# Problem
When you reach the line with "(failDecode c s).params = s.params := rfl" in the listing below, transcribe it and each line after it up to and including the line with "(failDecode c s).act = s.act := rfl", exactly and with nothing else.

# Exercise inputs
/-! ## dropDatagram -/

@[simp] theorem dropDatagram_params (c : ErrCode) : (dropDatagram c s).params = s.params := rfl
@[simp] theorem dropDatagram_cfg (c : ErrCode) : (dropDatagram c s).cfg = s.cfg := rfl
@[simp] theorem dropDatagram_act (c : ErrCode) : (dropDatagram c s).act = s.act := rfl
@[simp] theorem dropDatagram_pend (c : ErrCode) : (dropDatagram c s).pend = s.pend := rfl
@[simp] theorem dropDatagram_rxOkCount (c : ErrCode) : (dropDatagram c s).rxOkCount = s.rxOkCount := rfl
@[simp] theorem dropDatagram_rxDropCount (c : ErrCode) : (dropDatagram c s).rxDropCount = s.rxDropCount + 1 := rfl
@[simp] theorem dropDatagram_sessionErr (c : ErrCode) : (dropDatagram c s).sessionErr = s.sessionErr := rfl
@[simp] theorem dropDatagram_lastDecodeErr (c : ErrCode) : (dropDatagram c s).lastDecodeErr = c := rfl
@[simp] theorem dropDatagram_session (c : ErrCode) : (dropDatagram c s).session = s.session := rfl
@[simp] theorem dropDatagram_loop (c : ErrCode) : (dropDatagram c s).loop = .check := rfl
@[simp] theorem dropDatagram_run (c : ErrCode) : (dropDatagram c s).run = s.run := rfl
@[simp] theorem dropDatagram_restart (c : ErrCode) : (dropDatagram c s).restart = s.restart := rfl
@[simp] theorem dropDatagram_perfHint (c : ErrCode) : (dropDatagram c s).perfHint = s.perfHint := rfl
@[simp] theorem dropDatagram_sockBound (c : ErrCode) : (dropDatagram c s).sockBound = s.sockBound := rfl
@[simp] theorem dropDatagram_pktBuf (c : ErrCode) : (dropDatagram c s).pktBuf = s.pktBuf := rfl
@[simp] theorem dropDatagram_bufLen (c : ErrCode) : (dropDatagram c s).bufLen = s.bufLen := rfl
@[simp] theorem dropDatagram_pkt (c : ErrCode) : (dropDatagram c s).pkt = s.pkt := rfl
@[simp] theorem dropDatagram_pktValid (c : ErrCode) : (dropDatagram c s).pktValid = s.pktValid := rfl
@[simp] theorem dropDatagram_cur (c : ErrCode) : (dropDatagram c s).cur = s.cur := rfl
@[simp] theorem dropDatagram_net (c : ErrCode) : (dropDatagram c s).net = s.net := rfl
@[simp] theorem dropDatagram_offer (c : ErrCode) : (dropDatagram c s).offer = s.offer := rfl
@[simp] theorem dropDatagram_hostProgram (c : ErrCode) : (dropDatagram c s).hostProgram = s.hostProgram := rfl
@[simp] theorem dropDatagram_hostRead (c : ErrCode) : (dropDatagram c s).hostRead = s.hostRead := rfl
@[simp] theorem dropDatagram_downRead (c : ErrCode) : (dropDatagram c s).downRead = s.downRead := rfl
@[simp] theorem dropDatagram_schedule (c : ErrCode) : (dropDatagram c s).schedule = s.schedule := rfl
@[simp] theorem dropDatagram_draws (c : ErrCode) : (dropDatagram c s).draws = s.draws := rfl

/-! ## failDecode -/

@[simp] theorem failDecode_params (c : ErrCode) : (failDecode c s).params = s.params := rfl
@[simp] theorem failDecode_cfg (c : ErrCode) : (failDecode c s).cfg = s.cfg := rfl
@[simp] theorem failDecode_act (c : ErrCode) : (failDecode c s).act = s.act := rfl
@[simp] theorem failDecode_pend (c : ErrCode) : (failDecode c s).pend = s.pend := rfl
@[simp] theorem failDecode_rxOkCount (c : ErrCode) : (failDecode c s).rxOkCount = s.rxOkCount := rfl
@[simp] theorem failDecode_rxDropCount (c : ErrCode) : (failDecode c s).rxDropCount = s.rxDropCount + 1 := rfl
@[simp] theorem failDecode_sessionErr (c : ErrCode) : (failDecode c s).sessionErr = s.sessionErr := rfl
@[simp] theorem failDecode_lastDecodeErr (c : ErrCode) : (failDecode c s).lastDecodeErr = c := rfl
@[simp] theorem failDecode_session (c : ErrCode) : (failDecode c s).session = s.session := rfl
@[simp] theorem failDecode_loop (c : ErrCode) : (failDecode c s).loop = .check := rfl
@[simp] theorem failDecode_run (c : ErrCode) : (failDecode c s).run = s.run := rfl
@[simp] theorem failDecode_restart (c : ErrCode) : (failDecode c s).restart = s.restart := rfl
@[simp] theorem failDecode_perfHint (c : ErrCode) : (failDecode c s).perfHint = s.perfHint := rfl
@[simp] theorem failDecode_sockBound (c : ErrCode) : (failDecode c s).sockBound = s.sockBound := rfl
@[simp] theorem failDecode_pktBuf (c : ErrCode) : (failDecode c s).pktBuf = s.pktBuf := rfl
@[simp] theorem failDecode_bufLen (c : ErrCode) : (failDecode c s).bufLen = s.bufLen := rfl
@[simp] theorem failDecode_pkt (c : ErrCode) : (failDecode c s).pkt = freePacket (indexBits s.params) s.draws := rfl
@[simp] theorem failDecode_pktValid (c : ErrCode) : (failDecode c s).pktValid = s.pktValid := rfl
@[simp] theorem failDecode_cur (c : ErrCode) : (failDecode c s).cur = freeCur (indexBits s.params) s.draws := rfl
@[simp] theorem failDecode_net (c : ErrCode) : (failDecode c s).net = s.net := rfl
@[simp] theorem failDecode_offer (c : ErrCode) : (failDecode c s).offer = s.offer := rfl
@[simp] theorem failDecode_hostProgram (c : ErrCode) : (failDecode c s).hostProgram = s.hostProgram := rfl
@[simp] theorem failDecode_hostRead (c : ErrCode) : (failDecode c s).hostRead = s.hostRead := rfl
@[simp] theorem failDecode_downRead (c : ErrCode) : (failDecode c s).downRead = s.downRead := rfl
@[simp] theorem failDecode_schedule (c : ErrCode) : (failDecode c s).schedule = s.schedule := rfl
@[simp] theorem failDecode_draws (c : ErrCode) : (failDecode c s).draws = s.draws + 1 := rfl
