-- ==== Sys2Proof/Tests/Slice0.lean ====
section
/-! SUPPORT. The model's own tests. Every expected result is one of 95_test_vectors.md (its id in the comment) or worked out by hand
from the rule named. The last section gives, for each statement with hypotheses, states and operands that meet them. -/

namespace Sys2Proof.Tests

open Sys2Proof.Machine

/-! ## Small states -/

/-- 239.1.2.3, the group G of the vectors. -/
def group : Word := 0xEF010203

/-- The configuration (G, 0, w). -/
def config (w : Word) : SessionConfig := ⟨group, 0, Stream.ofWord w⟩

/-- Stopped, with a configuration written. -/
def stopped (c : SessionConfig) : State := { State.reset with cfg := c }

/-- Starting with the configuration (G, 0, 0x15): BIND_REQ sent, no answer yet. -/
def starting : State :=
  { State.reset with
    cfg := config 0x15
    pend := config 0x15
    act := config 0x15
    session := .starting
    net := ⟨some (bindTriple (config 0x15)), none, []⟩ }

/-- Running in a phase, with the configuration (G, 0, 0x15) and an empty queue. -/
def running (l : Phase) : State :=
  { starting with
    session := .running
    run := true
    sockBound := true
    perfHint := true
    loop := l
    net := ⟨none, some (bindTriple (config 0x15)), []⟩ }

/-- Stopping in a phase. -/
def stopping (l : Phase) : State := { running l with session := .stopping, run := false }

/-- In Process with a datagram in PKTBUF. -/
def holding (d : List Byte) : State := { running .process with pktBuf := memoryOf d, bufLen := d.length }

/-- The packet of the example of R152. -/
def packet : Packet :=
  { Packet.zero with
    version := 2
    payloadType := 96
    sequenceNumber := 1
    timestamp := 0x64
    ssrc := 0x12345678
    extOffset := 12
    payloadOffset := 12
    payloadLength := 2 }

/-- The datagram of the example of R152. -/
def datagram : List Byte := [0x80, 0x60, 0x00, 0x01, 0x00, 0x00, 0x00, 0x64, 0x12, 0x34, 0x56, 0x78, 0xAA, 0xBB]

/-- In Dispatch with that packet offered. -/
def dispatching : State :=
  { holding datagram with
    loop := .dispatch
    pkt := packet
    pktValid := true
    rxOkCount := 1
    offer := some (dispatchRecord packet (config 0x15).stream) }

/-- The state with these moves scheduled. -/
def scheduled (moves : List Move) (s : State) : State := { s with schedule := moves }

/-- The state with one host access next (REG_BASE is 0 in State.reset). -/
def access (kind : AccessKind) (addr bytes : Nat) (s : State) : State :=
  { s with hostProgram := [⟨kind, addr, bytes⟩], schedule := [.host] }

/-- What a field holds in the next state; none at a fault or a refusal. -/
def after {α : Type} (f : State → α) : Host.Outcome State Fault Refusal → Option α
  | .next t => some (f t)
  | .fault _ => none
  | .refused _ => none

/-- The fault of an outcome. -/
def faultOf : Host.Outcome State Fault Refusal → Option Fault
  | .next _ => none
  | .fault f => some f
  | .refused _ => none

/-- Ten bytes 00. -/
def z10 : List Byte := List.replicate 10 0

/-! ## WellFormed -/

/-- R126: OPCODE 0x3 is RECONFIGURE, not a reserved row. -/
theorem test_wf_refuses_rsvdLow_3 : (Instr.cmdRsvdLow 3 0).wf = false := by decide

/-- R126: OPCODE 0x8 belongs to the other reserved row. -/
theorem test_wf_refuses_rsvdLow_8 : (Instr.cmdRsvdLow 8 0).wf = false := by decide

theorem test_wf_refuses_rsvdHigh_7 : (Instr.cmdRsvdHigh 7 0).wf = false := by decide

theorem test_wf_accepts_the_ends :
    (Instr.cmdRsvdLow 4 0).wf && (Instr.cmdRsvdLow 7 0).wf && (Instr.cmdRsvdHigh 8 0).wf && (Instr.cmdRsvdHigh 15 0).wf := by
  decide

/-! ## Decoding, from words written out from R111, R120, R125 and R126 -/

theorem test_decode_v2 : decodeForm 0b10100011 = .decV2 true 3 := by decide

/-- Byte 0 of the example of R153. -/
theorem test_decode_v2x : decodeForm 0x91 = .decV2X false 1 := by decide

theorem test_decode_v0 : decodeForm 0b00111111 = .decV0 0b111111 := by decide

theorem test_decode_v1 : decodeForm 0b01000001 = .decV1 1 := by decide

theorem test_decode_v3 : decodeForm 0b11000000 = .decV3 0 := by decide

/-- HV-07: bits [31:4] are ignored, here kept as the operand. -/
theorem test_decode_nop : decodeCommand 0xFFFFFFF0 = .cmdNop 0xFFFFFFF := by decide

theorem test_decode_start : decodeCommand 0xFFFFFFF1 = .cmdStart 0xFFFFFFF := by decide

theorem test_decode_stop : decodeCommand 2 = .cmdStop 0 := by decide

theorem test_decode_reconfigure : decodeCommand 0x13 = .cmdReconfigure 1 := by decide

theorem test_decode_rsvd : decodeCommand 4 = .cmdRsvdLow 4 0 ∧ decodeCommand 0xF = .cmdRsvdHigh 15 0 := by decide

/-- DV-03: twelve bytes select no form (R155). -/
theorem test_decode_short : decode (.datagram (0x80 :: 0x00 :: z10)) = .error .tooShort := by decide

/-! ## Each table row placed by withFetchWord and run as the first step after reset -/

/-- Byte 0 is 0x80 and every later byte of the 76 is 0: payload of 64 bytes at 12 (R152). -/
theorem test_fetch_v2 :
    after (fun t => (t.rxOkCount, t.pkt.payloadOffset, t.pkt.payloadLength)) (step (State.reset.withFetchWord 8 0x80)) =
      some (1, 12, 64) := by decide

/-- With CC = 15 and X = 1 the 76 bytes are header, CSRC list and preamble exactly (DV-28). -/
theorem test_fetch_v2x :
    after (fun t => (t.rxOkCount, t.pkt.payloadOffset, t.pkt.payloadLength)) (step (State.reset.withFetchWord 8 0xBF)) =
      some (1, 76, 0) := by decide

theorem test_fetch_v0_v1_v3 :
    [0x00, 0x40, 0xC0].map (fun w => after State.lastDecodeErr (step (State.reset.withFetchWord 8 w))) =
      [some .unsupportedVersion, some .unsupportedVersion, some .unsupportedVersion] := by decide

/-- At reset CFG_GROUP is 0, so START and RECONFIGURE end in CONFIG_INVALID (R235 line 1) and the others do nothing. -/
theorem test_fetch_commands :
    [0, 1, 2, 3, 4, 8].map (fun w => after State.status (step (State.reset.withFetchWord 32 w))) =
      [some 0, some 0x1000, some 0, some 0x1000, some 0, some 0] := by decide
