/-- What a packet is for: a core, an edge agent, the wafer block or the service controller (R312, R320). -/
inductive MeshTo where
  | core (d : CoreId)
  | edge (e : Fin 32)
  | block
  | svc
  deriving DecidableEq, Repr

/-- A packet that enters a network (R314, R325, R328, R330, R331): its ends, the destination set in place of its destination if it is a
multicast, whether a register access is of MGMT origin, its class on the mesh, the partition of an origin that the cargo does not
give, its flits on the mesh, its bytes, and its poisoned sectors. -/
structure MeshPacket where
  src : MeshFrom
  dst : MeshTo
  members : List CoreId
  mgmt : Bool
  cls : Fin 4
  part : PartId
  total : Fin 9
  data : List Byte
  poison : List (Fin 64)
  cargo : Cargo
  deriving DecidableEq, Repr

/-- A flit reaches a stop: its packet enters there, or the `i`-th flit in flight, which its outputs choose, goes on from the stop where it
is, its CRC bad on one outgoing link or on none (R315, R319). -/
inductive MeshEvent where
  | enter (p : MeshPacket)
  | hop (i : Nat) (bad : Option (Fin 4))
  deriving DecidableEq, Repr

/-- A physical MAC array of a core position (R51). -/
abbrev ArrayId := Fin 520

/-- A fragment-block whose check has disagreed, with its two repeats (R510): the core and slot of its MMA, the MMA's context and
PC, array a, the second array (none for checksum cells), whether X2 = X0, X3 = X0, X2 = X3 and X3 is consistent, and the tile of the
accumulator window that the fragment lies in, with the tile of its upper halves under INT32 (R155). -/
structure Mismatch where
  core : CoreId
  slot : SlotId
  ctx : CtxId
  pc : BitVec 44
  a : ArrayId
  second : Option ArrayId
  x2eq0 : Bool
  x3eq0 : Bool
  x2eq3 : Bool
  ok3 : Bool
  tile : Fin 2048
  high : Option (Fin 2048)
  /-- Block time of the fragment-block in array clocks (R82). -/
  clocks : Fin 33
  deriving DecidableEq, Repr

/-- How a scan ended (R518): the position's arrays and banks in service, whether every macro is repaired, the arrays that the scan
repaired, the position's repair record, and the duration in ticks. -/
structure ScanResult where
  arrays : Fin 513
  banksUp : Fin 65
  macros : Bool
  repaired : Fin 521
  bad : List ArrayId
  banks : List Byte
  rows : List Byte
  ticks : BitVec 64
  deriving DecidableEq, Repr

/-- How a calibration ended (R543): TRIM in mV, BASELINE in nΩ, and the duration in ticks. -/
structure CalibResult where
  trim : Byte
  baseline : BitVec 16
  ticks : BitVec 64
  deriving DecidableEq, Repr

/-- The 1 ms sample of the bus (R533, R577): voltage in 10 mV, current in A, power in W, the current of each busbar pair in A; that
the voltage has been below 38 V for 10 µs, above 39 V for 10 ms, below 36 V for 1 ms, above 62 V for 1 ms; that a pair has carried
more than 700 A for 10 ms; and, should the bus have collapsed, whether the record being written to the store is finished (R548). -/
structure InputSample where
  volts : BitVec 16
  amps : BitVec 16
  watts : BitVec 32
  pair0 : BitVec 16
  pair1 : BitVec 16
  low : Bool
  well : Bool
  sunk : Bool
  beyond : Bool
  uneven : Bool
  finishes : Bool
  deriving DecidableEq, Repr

# Response
@[simp] theorem failDecode_params (c : ErrCode) : (failDecode c s).params = s.params := rfl
@[simp] theorem failDecode_cfg (c : ErrCode) : (failDecode c s).cfg = s.cfg := rfl
@[simp] theorem failDecode_act (c : ErrCode) : (failDecode c s).act = s.act := rfl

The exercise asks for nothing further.